FUEL shortages have intensified in recent weeks leading to debate over the sustainability of continuing to have the imported product sold in bond notes and the real-time gross settlement (RTGS) system or electronic dollars.
BY FREEMAN MAKOPA
Officially bond notes are pegged at par with the greenback, but the reality on the ground is that the bond note trades at 3:1 to the US dollar.
The anomaly has resulted in operators failing to restock as foreign suppliers require payment in US dollars.
President of the Zimbabwe Miners Federation- the country’s largest representative body of small-scale miners, Henrietta Rushwaya told the NewsDay that the fuel challenges had impacted on output from the miners.
“Our sector is saying designate service stations that will sell in forex, so that we go and buy fuel there. We are paid in forex, so we don’t have any challenge of paying for the fuel in forex because as it is operations are at a standstill. Designate service providers in the form of fuel that we pay in forex and see if we don’t buy that fuel from them because you are paying us 100% in forex so where do you think that forex goes, we must use it to buy fuel if need arises because we don’t want to wait for fuel whilst we have forex,” she said.

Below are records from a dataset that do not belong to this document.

/-- A die that made no contribution to an element contributes +0 (12 R323); it is no contribution in the counts of R322 (log entry 97). -/
def Elem.filled (op f die : Nat) (e : Elem) : Elem :=
  if e.cnt == 0 then { e.combine op f (Elem.single op f die 0) with cnt := 0, fin := e.fin } else e

/-! ### Rounding -/

/-- Round a magnitude up by one unit: quotient `n`, remainder `r` of a division by `d` (12 R318, R340). -/
def roundUp (mode : Nat) (neg : Bool) (n r d : Nat) : Bool :=
  if mode == 0 then d < 2 * r || (d == 2 * r && n % 2 == 1)
  else if mode == 1 then false else if mode == 2 then !neg && r != 0 else neg && r != 0

/-- The rounded quotient, and whether it differs from the exact one. -/
def roundDiv (mode : Nat) (neg : Bool) (num den : Nat) : Nat × Bool :=
  (num / den + (if roundUp mode neg (num / den) (num % den) den then 1 else 0), num % den != 0)

/-- The exponent of a positive fraction: the greatest `e` with 2^e at most it. -/
def expOf (num den : Nat) : Int :=
  let e : Int := (num.log2 : Int) - (den.log2 : Int)
  let low := if 0 ≤ e then decide (num < den * 2 ^ e.toNat) else decide (num * 2 ^ (-e).toNat < den)
  if low then e - 1 else e

/-- The infinity of an output format. -/
def infPat (out : Nat) (neg : Bool) : Nat :=
  (2 ^ fpExp out - 1) * 2 ^ fpFrac out + (if neg then 2 ^ (outWidth out - 1) else 0)

/-- The canonical NaN of an output format (12 R341). -/
def nanPat (out : Nat) : Nat :=
  if out == 0 then 0x7FC00000 else if out == 1 then 0x7FC0 else if out == 2 then 0x7E00 else 0x8000000000000000

/-- A non-zero value num / den rounded to a floating-point output: pattern, flags, and whether it differs (12 R340). -/
def roundFp (out mode : Nat) (neg : Bool) (num den : Nat) : Nat × Nat × Bool :=
  let emin : Int := 1 - (fpBias out : Int)
  let q : Int := max (expOf num den) emin - (fpFrac out : Int)
  let r := if 0 ≤ q then roundDiv mode neg num (den * 2 ^ q.toNat) else roundDiv mode neg (num * 2 ^ (-q).toNat) den
  let big := (q + (fpFrac out : Int) + (fpBias out : Int) - 1).toNat * 2 ^ fpFrac out + r.1
  let top := infPat out false
  let sign := if neg then 2 ^ (outWidth out - 1) else 0
  if top ≤ big then
    ((if mode == 0 || (mode == 2 && !neg) || (mode == 3 && neg) then top else top - 1) + sign, 1, true)
  else (big + sign, 0, r.2)

/-- A value num / den rounded to an integer and saturated (12 R340). -/
def roundInt (mode : Nat) (neg : Bool) (num den : Nat) : Nat × Nat × Bool :=
  let r := roundDiv mode neg num den
  if neg then (if 2 ^ 63 < r.1 then (2 ^ 63, 2, true) else ((2 ^ 64 - r.1) % 2 ^ 64, 0, r.2))
  else if 2 ^ 63 ≤ r.1 then (2 ^ 63 - 1, 2, true) else (r.1, 0, r.2)

/-- A value num / den rounded to an output format. -/
def roundTo (out mode : Nat) (neg : Bool) (num den : Nat) : Nat × Nat × Bool :=
  if out == 3 then roundInt mode neg num den else roundFp out mode neg num den

/-- The canonical NaN with its flag; INT64 output adds flag bit 7 (12 R341, R342). -/
def nanResult (out flags : Nat) : Nat × Nat × Bool := (nanPat out, flags + (if out == 3 then 128 else 0), false)

/-- An infinite result (12 R341 rows 3 and 4). -/
def infResult (out : Nat) (neg : Bool) : Nat × Nat × Bool :=
  if out == 3 then (if neg then 2 ^ 63 else 2 ^ 63 - 1, 2, false) else (infPat out neg, 0, false)

/-- Flags that every row carries: bit 4 under EXCLUDE with a NaN, bit 5 at saturation of the census (12 R341). -/
def censusFlags (d : Nat) (e : Elem) : Nat := (if dNan d == 1 && e.nan != 0 then 16 else 0) + (if e.nan == 65535 then 32 else 0)

/-- The effective divisor of a mean (12 R340). -/
def divisor (d : Nat) (e : Elem) : Int :=
  ((if dDiv d == 0 then dExp d else dDiv d : Nat) : Int) - (if dNan d == 1 then (e.nan : Int) else 0)

/-- The result of SUM by the rows of 12 R341. -/
def sumResult (d : Nat) (e : Elem) : Nat × Nat × Bool :=
  let out := dOut d
  if dNan d == 0 && e.nan != 0 then nanResult out 8
  else if e.pinf != 0 && e.ninf != 0 then nanResult out 4
  else if e.pinf != 0 then infResult out false
  else if e.ninf != 0 then infResult out true
  else if dMean d && divisor d e ≤ 0 then nanResult out 64
  else if e.a == 0 then (if out != 3 && e.z == 1 then 2 ^ (outWidth out - 1) else 0, 0, false)
  else
    let m := if dMean d then (divisor d e).toNat else 1
    roundTo out (dRnd d) (e.a < 0) e.a.natAbs (m * 2 ^ (149 - dScale d).toNat)

/-- The conversion of a chosen pattern (12 R342). DEDUCED (log entry 31): an infinity saturates an INT64 output as in row 3 and 4
of R341. -/
def convertPick (d x : Nat) : Nat × Nat × Bool :=
  let out := dOut d
  match valOf (dIn d) x with
  | .nan => nanResult out 0
  | .inf neg => let r := infResult out neg; (r.1, r.2.1, out == 3)
  | .fin neg a =>
    if a == 0 then (if out != 3 && neg && !isIntIn (dIn d) then 2 ^ (outWidth out - 1) else 0, 0, false)
    else roundTo out (dRnd d) neg a.natAbs (2 ^ 149)

/-- The 384 bits of an element in full form (12 R332): A and the side fields. -/
def Elem.full (op : Nat) (e : Elem) : Nat :=
  let a := if isPick op then e.a.toNat % 2 ^ 64 + (if e.chosen then 0 else 2 ^ 319) else ofS 320 e.a
  a * 2 ^ 64 + put 63 48 e.nan + put 47 28 e.nanDie + put 27 16 e.pinf + put 15 4 e.ninf + put 3 2 e.z

/-- The result of an element at the head: value, flags, and whether it counts as rounded (12 R340 to R342). -/
def elemResult (d : Nat) (e : Elem) : Nat × Nat × Bool :=
  let op := dOp d
  let c := censusFlags d e
  if dOut d == 4 then (e.full op, c, false)
  else
    let r :=
      if op == 0 then sumResult d e
      else if op == 5 then (e.nan, 0, false)
      else if op == 3 || op == 4 then (e.a.toNat, 0, false)
      else if dNan d == 0 && e.nan != 0 then nanResult (dOut d) 8
      else if !e.chosen then nanResult (dOut d) 64
      else convertPick d e.a.toNat
    (r.1, r.2.1 ||| (if op == 5 then c % 64 - c % 32 else c), r.2.2)

/-- A census entry (12 R344). -/
def censusEntry (k : Nat) (e : Elem) (flags : Nat) : Nat := put 63 52 k + put 51 36 e.nan + put 35 16 e.nanDie + put 7 0 flags

/-! ### Wire forms -/

/-- Part of a message: its form, its contributors, the first element, how many, and its cells (12 R330, R333). -/
structure Chunk where
  /-- Form (12 R330). -/
  form : Nat
  /-- Contributors. -/
  who : Nat
  /-- First element. -/
  first : Nat
  /-- Elements. -/
  cnt : Nat
  /-- CONT cells. -/
  cells : List Nat
  deriving DecidableEq, Repr

/-- Trailing zero bits of a non-zero number. -/
def tzNat (a : Nat) : Nat := (a ^^^ (a - 1)).log2

/-- The element qualifies for compact form (12 R331). -/
def Elem.compact (e : Elem) : Bool :=
  e.nan == 0 && e.pinf == 0 && e.ninf == 0 && (e.z == 2 || (e.z == 1 && e.a == 0))

/-- The element is a negative zero. -/
def Elem.negZero (e : Elem) : Bool := e.a == 0 && e.z == 1

/-- A value fits a signed window of `w` bits at base `b`. -/
def fitsAt (w b : Nat) (a : Int) : Bool := decide (-(2 ^ (w - 1) : Nat) * (2 ^ b : Nat) ≤ a) && decide (a < (2 ^ (w - 1) : Nat) * (2 ^ b : Nat))

/-- The base of one element: its trailing zeros, 0 for a zero (12 R333). -/
def baseOf (a : Int) : Nat := if a == 0 then 0 else tzNat a.natAbs

/-- The base of a pair: the lower count of trailing zeros, those of a zero being unbounded (12 R333). -/
def pairBase (a b : Int) : Nat := if a == 0 then baseOf b else if b == 0 then baseOf a else min (baseOf a) (baseOf b)

/-- Two elements travel as a pair (12 R333). -/
def pairOk (x y : Elem) : Bool :=
  let b := pairBase x.a y.a
  x.compact && y.compact && !x.negZero && !y.negZero && b ≤ 261 && fitsAt 59 b x.a && fitsAt 59 b y.a

/-- The three cells of a 384-bit element, highest bits first. -/
def cells3 (v : Nat) : List Nat := [bits v 256 128, bits v 128 128, bits v 0 128]

/-- One element of a SUM on its own (12 R331, R333). -/
def sumSingle (k : Nat) (e : Elem) (who : Nat) : Chunk :=
  let b := baseOf e.a
  if e.compact && e.negZero then { form := 2, who := who, first := k, cnt := 1, cells := [put 127 119 0x1FF] }
  else if e.compact && b ≤ 202 && fitsAt 118 b e.a then
    { form := 2, who := who, first := k, cnt := 1, cells := [put 127 119 b + ofS 118 (e.a / (2 ^ b : Nat))] }
  else { form := 3, who := who, first := k, cnt := 1, cells := cells3 (e.full 0) }

/-- Two elements of a SUM in one cell (12 R331). -/
def sumPair (k : Nat) (x y : Elem) (who : Nat) : Chunk :=
  let b := pairBase x.a y.a
  { form := 2, who := who, first := k, cnt := 2
    cells := [put 127 119 b + put 118 118 1 + ofS 59 (x.a / (2 ^ b : Nat)) * 2 ^ 59 + ofS 59 (y.a / (2 ^ b : Nat))] }

/-- The elements of a SUM in ascending index: index, state, contributors (12 R333). -/
def packSum : List (Nat × Elem × Nat) → List Chunk
  | [] => []
  | [x] => [sumSingle x.1 x.2.1 x.2.2]
  | x :: y :: r =>
    if x.2.2 == y.2.2 && pairOk x.2.1 y.2.1 then sumPair x.1 x.2.1 y.2.1 x.2.2 :: packSum r
    else sumSingle x.1 x.2.1 x.2.2 :: packSum (y :: r)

“We are facing challenges that some service stations are demanding visa cards and membership cards that we don’t have, we don’t deal with visa cards we have cash so give us those service stations that accept payment in cash.”
Small-scale miners contribute a large proportion of the country’s gold output.
Monthly production from the small-scale miners averaged two tonnes since the beginning of the year, but saw output for November drop by nearly 50% to just 602kg.
This was the first time this year that small-scale miners produced less than big mine houses.
Last year, Zimbabwe produced 28 tonnes and this year the country is targeting 34 tonnes but chances of attaining that output are increasingly getting slim.